The camber of Bryce St at the exit from the Centre was a reason for Hamilton being the largest city in the country not to carry bicycles on any of its public transport. The entrance was modified to avoid buses gouging the tar seal on Bryce St, but there is still little clearance to allow for bike racks. This probably explained why a 2011 policy to "investigate the feasibility of bikes on buses in the Waikato region" was not in the 2015 Plan. Cycle racks have been on Huntly, Paeroa and Raglan buses from 18 April 2017, Cambridge buses from late 2017 and Te Awamutu from late 2018. A Regional Council agenda recommended its Regional Public Transport Plan 2018 – 2028 should not provide for bike racks on Hamilton buses.

Wheelchair accessible buses
In 2014 $4 million spent on 10 low-floor MAN buses made the Hamilton fleet fully wheelchair accessible. A Total Mobility subsidised taxi scheme also operates in Hamilton, Taupō and Tokoroa. Local mobility schemes exist in Huntly, Raglan, Coromandel, Thames, Tairua, Whitianga, Paeroa, Morrinsville, Te Aroha, Cambridge, Te Awamutu, Tokoroa, Putāruru, Tīrau, and Te Kuiti.

Information technology 

A smartcard marketed as a BusIt Card was introduced in 2003. It gave roughly a 30% discount. About 40,000 (10% of Waikato's population) were in use. Cards cost $5. A switch to Bee Cards was made on 1 July 2020.
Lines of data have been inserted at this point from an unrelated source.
-- ==== Sys2Proof/Tests/Slice0.lean ====
section
/-! SUPPORT. Tests.  Expected results are from spec/95_test_vectors.md and the rules' worked examples, never
from the model.  Four parts: what `wellFormed` refuses; words written out from the encoding rules and
what they decode to; one step of each instruction; a state that meets the hypotheses of each statement. -/

namespace Sys2Proof.Tests

open Sys2Proof Sys2Proof.Machine

/-! ## Well-formedness: a count that does not fit `op[3:0]` is refused (R61, R70) -/

theorem test_wf_refuses_scd_16 : (Instr.scd 16).wellFormed = false := by decide
theorem test_wf_refuses_scu_16 : (Instr.scu 16).wellFormed = false := by decide
theorem test_wf_refuses_drw_16 : (Instr.drw 0 1 16).wellFormed = false := by decide
theorem test_wf_accepts_15 :
    (Instr.scd 15).wellFormed && (Instr.scu 15).wellFormed && (Instr.drw 15 15 15).wellFormed
      = true := by decide

/-! ## Words (R66; T-ENC-1, T-ENC-2) -/

theorem test_decode_family_0 :
    [0x00C0, 0x0ACF, 0x00D3, 0x00E0, 0x0FE0, 0x00EE, 0x00FB, 0x00FC, 0x00FD, 0x00FE, 0x00FF].map
        decodeWord
      = [some (.scd 0), some (.scd 15), some (.scu 3), some .cls, some .cls, some .ret, some .scr,
         some .scl, some .exit, some .low, some .high] := by decide
theorem test_decode_families_1_to_7 :
    [0x1ABC, 0x220A, 0x3542, 0x4307, 0x5AB7, 0x6F2A, 0x70FF].map decodeWord
      = [some (.jp 0xABC), some (.call 0x20A), some (.seImm 5 0x42), some (.sneImm 3 7),
         some (.seReg 0xA 0xB), some (.ldImm 0xF 0x2A), some (.addImm 0 0xFF)] := by decide
theorem test_decode_family_8 :
    [0x8120, 0x8121, 0x8122, 0x8123, 0x8124, 0x8125, 0x8126, 0x8127, 0x8ABE].map decodeWord
      = [some (.ldReg 1 2), some (.orReg 1 2), some (.andReg 1 2), some (.xorReg 1 2),
         some (.addReg 1 2), some (.subReg 1 2), some (.shrReg 1 2), some (.subnReg 1 2),
         some (.shlReg 0xA 0xB)] := by decide
theorem test_decode_families_9_to_E :
    [0x9AB3, 0xA300, 0xB210, 0xC00F, 0xD12A, 0xEA9E, 0xE5A1].map decodeWord
      = [some (.sneReg 0xA 0xB), some (.ldI 0x300), some (.jpV0 0x210), some (.rnd 0 0x0F),
         some (.drw 1 2 10), some (.skp 0xA), some (.sknp 5)] := by decide
theorem test_decode_family_F :
    [0xF701, 0xF107, 0xF30A, 0xF215, 0xF418, 0xFF1E, 0xF629].map decodeWord
      = [some (.plane 7), some (.ldVxDt 1), some (.ldVxK 3), some (.ldDtVx 2), some (.ldStVx 4),
         some (.addI 0xF), some (.ldF 6)] := by decide
theorem test_decode_family_F_memory :
    [0xF830, 0xF933, 0xF03A, 0xF255, 0xF365, 0xF175, 0xFF85].map decodeWord
      = [some (.ldHf 8), some (.ldB 9), some (.pitch 0), some (.storeRegs 2), some (.loadRegs 3),
         some (.storeRpl 1), some (.loadRpl 0xF)] := by decide
theorem test_decode_unsupported :
    [0x0000, 0x0123, 0x00BF, 0x00E1, 0x00ED, 0x00EF, 0x00FA, 0x8AB8, 0x8ABF, 0xE09D, 0xE0A2, 0xF002,
      0xF0FF, 0xF066].all (fun w => decodeWord w == none) = true := by decide
theorem test_decode_bytes_big_endian :
    decode [0x6A, 0x0B, 0x00] = .ok (.ldImm 0xA 0x0B, [0x00]) := by decide
theorem test_decode_truncated : decode [0x6A] = .error .truncated := by decide
theorem test_table_word_unsupported : decodeTableWord 16 0xF000 = none := by decide

/-! ## One step on a small state -/

/-- A launched core with a chosen quirk setting, 4096 bytes, nothing listed, `BIG_FONT_BASE` = 0x50. -/
def boot (q : Quirks) : State := State.launch ⟨.kb4, q, 0x50⟩ []

/-- Quirks off, the setting of the vectors. -/
def off : State := boot Quirks.allOff

/-- All quirks on. -/
def on : State := boot ⟨true, true, true, true, true⟩

/-- A core of 65536 bytes. -/
def big : State := State.launch ⟨.kb64, Quirks.allOff, 0x50⟩ []

/-- What `f` sees after one step that runs the word `w` at `PC`. -/
def after {α : Type} (s : State) (w : Nat) (f : State → α) : Option α :=
  match step (s.withFetchWord 16 w) with
  | .next t => some (f t)
  | .fault _ => none
  | .refused _ => none

/-- The address a faulting step reports. -/
def faultAt (s : State) (w : Nat) : Option Int := faultOut (step (s.withFetchWord 16 w))

/-- Set two registers. -/
def two (s : State) (x : Reg) (a : Byte) (y : Reg) (b : Byte) : State := (s.setV x a).setV y b

theorem test_ldImm : after off 0x6005 (fun t => (t.getV 0, t.pc)) = some (5, 0x202) := by decide
theorem test_addImm_wraps_no_flag :
    after (off.setV 0 0xFF) 0x7001 (fun t => (t.getV 0, t.getV vf)) = some (0, 0) := by decide
theorem test_ldReg : after (off.setV 1 0x2A) 0x8010 (fun t => t.getV 0) = some 0x2A := by decide
theorem test_orReg_off :
    after (two (off.setV vf 1) 0 0xF0 1 0x0F) 0x8011 (fun t => (t.getV 0, t.getV vf))
      = some (0xFF, 1) := by decide
theorem test_orReg_on_flag_last :
    after (two on 0xF 0x0F 1 0xF0) 0x8F11 (fun t => t.getV vf) = some 0 := by decide
theorem test_andReg_on :
    after (two (on.setV vf 1) 0 0xF3 1 0x3C) 0x8012 (fun t => (t.getV 0, t.getV vf))
      = some (0x30, 0) := by decide
theorem test_xorReg_off :
    after (two (off.setV vf 1) 0 0xFF 1 0x0F) 0x8013 (fun t => (t.getV 0, t.getV vf))
      = some (0xF0, 1) := by decide
theorem test_addReg_carry :
    after (two off 0 200 1 100) 0x8014 (fun t => (t.getV 0, t.getV vf)) = some (0x2C, 1) := by decide
theorem test_addReg_flag_last :
    after (two off 0xF 0x10 0xE 0x20) 0x8FE4 (fun t => t.getV vf) = some 0 := by decide
theorem test_subReg_borrow :
    after (two off 0 5 1 7) 0x8015 (fun t => (t.getV 0, t.getV vf)) = some (0xFE, 0) := by decide
theorem test_subReg_equal :
    after (off.setV vf 0x33) 0x8FF5 (fun t => t.getV vf) = some 1 := by decide
theorem test_subnReg :
    after (two off 0 5 1 7) 0x8017 (fun t => (t.getV 0, t.getV vf)) = some (2, 1) := by decide
theorem test_shrReg_off :
    after (two off 0 0xFF 1 0x05) 0x8016 (fun t => (t.getV 0, t.getV vf)) = some (2, 1) := by decide
theorem test_shrReg_on :
    after (two on 0 0x01 1 0x00) 0x8016 (fun t => (t.getV 0, t.getV vf)) = some (0, 1) := by decide
theorem test_shlReg_off :
    after (two off 0 0x80 1 0x7F) 0x801E (fun t => (t.getV 0, t.getV vf)) = some (0xFE, 0) := by decide
theorem test_shlReg_on :
    after (two on 0 0xFF 1 0x00) 0x801E (fun t => (t.getV 0, t.getV vf)) = some (0xFE, 1) := by decide
/-- The draw is a free byte, so only what R112 guarantees is tested: the mask 0 gives 0. -/
theorem test_rnd_mask_zero : after (off.setV 0 0x77) 0xC000 (fun t => t.getV 0) = some 0 := by
  have h : ∀ b : Byte, (b &&& 0) = 0 := by decide
  exact congrArg some (h _)

theorem test_jp : after off 0x1ABC (fun t => t.pc) = some 0xABC := by decide
theorem test_jpV0_off : after (off.setV 0 0xFF) 0xBFFF (fun t => t.pc) = some 0x10FE := by decide
theorem test_jpV0_on :
    after (two on 0 4 2 0x10) 0xB210 (fun t => t.pc) = some 0x220 := by decide
theorem test_call_stack_bytes :
    after off 0x2ABC (fun t => (t.pc, t.sp, memGet t.mem 0x52, memGet t.mem 0x53))
      = some (0xABC, 0x54, 0x02, 0x02) := by decide
theorem test_call_past_memory : faultAt (off.setSP 0x0FFF) 0x2300 = some 0x1000 := by decide
theorem test_ret :
    after (off.setMem [(0x50, 0x34), (0x51, 0x02)]) 0x00EE (fun t => (t.pc, t.sp))
      = some (0x234, 0x50) := by decide
theorem test_ret_below_zero : faultAt (off.setSP 1) 0x00EE = some (-1) := by decide
theorem test_seImm : after off 0x3000 (fun t => t.pc) = some 0x204 := by decide
theorem test_seImm_not : after (off.setV 0 1) 0x3000 (fun t => t.pc) = some 0x202 := by decide
theorem test_sneImm : after (off.setV 3 7) 0x4308 (fun t => t.pc) = some 0x204 := by decide
theorem test_sneImm_not : after (off.setV 3 7) 0x4307 (fun t => t.pc) = some 0x202 := by decide
theorem test_seReg : after (two off 1 9 2 9) 0x5122 (fun t => t.pc) = some 0x204 := by decide
theorem test_sneReg : after (two off 1 9 2 8) 0x9120 (fun t => t.pc) = some 0x204 := by decide
theorem test_skip_wraps :
    after (big.setPC 0xFFFC) 0x3000 (fun t => t.pc) = some 0 := by decide
theorem test_exit : after off 0x00FD (fun t => (t.run, t.pc)) = some (.stopped, 0x202) := by decide

theorem test_ldI : after off 0xAFFF (fun t => t.i) = some 0xFFF := by decide
theorem test_addI_no_flag :
    after ((off.setI 0x0FFF).setV 0 2) 0xF01E (fun t => (t.i, t.getV vf)) = some (0x1001, 0) := by decide
theorem test_addI_wraps : after ((big.setI 0xFFFF).setV 0 2) 0xF01E (fun t => t.i) = some 1 := by decide
theorem test_ldF_not_masked : after (off.setV 0 0xFF) 0xF029 (fun t => t.i) = some 0x4FB := by decide
theorem test_ldHf : after (off.setV 0 15) 0xF030 (fun t => t.i) = some 0xE6 := by decide
theorem test_ldB :
    after ((off.setI 0x300).setV 0 234) 0xF033
      (fun t => ([0x300, 0x301, 0x302].map (memGet t.mem), t.i)) = some ([2, 3, 4], 0x300) := by decide
theorem test_ldB_past_memory : faultAt ((off.setI 0xFFE).setV 0 234) 0xF033 = some 0x1000 := by decide
theorem test_storeRegs_off :
    after ((two (off.setI 0x300) 0 1 1 2).setV 2 3) 0xF255
      (fun t => ([0x300, 0x301, 0x302, 0x303].map (memGet t.mem), t.i))
      = some ([1, 2, 3, 0], 0x303) := by decide
theorem test_storeRegs_on :
    after ((on.setI 0x300).setV 0 0xAB) 0xF055 (fun t => (memGet t.mem 0x300, t.i))
      = some (0xAB, 0x300) := by decide
theorem test_loadRegs_off :
    after (((off.setI 0x300).setV 3 9).setMem [(0x300, 2), (0x301, 3), (0x302, 4)]) 0xF265
      (fun t => ([0, 1, 2, 3].map t.getV, t.i)) = some ([2, 3, 4, 9], 0x303) := by decide
theorem test_loadRegs_past_memory : faultAt (off.setI 0x1001) 0xF065 = some 0x1001 := by decide
theorem test_storeRpl :
    after ((two off 0 9 1 8).setV 2 7) 0xF175 (fun t => (t.rpl[0], t.rpl[1], t.rpl[2]))
      = some (9, 8, 0) := by decide
theorem test_loadRpl :
    after (off.setLowRpl 1 fun r => if r = 0 then 9 else 8) 0xF185
      (fun t => (t.getV 0, t.getV 1, t.getV 2)) = some (9, 8, 0) := by decide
In 2017/18 solar-powered, real-time arrival information boards were installed at 5 bus stops and CCTV and wifi on buses. The Transit app was introduced in 2017, allowing mobile phone users to track buses and plan journeys.

Funding 
When fares were increased by 12½% and buses after 6pm and all Sunday services were ended in 1971, Buses Ltd claimed to be losing about $26,000 a year. The options then mooted were tax cuts, or local or national subsidy.

Under the Public Transport Management Act 2008 (which replaced the Transport Services Licensing Act 1989), regional councils can manage bus and ferry services within their regions. Since 2013, this has been under the Public Transport Operating Model. Just over a third of operating costs come from fares.

A Passenger Transport Rate was first levied in Hamilton in 1994. In 1996 it collected $1.033m, in 1997 $1.077m, in 1998 $1.187m, in 1999 $1.275m, $1.278m in 2001, in 2001 $1.453m, in 2002 $1.519m, in 2005 $3,626m, in 2007 $5.503m, and $6.237m in 2008. By 2003 only 3 (Raglan, Te Awamutu and Thames) of 33 routes ran without subsidy. Fare revenue was $3.606m in 2007 and, after a fare increase, $4.178m in 2008. Contracted services cost $2.199m in 1995, $2.255m in 1996, $2.798m in 1997 ($1.902m bus, $0.285m mobility), $3.042m in 1999, and was estimated at about $20m a year in the 2015–2025 Plan.

In 2016/17 total funding was $23,34m. In 2019/20 public transport made up 4% of regional government spending on transport, less than half the 11% being spent on the Waikato Expressway. $22.4m went to bus services, $17.8m of that in Hamilton, $4m for buses from rural towns to Hamilton and $0.6m for buses in Thames, Tokoroa and Taupō. In 2020 $18.2m went to Hamilton buses, $4.2m to buses from rural towns, $1.4m for the rest of region and $6m for the new rail service.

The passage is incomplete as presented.